→ **To do**
From the material that follows, please give the number of lines containing the string "outputWidth", and that number alone.

→ **Data extracts**
----------------

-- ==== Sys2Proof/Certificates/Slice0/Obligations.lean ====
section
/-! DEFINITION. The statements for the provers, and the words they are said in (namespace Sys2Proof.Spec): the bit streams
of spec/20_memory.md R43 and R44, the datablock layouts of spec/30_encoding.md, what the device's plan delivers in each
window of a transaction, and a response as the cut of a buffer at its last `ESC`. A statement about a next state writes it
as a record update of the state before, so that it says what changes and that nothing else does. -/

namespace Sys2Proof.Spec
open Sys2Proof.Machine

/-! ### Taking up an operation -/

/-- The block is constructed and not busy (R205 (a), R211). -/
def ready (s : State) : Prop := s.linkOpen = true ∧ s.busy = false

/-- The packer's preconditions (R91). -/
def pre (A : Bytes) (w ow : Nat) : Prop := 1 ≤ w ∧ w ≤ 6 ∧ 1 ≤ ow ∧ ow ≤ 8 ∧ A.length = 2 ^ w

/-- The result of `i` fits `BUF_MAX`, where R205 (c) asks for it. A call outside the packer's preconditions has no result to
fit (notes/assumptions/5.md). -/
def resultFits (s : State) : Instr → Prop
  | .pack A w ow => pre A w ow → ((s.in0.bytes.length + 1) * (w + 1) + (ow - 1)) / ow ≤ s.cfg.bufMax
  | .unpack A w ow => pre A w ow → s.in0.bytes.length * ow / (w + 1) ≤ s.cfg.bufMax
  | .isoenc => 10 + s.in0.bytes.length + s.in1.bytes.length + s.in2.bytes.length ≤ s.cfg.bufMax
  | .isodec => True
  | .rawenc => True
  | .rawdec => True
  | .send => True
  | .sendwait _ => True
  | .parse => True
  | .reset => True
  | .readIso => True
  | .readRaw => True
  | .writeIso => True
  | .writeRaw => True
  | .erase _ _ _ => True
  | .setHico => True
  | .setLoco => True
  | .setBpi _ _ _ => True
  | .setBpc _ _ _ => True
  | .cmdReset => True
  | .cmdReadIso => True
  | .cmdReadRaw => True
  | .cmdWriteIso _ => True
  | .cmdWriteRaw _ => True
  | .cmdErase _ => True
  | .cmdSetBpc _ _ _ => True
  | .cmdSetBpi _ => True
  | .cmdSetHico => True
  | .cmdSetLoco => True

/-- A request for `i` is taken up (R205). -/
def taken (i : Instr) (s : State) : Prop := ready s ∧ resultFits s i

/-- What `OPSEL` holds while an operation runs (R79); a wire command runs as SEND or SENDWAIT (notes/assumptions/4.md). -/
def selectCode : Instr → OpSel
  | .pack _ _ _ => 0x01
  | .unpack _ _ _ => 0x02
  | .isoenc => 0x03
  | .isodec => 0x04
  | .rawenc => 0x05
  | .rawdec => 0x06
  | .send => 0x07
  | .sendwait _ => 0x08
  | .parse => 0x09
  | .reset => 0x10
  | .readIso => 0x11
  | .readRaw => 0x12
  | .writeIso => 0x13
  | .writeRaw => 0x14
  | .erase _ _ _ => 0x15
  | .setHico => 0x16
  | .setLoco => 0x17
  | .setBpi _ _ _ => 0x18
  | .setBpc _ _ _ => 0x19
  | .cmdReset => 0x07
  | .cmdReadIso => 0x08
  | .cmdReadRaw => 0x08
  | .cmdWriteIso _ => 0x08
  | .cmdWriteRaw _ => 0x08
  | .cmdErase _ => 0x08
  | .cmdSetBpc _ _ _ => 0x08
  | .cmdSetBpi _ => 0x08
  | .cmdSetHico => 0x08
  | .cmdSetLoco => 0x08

----------------

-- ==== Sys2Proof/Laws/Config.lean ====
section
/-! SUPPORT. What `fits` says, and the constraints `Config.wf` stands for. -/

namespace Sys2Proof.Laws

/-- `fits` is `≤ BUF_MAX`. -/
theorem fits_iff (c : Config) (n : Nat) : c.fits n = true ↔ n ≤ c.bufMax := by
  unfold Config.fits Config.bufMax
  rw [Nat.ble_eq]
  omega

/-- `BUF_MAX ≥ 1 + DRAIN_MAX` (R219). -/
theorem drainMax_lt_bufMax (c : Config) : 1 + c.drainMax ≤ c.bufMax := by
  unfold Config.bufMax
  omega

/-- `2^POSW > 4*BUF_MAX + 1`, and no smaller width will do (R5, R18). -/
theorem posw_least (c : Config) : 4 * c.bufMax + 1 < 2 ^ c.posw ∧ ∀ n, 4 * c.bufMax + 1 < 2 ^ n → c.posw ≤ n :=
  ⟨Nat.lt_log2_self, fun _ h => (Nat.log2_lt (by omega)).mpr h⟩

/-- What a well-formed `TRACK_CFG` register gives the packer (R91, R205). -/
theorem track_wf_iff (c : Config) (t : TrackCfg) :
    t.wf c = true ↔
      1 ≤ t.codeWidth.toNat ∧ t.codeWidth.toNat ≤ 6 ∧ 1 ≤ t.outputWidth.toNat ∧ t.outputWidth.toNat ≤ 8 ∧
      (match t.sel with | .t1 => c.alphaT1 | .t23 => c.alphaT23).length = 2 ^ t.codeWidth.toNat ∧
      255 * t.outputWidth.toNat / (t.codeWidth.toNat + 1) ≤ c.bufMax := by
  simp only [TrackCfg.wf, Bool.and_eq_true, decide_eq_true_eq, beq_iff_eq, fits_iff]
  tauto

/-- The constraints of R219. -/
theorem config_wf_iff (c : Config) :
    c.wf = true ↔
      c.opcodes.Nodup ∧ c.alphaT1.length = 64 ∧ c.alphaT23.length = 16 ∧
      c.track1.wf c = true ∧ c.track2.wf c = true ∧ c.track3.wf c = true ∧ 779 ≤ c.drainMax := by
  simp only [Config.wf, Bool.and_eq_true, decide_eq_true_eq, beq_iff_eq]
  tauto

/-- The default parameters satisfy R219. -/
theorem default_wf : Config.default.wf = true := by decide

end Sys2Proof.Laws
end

----------------

→ **Exercise output**
2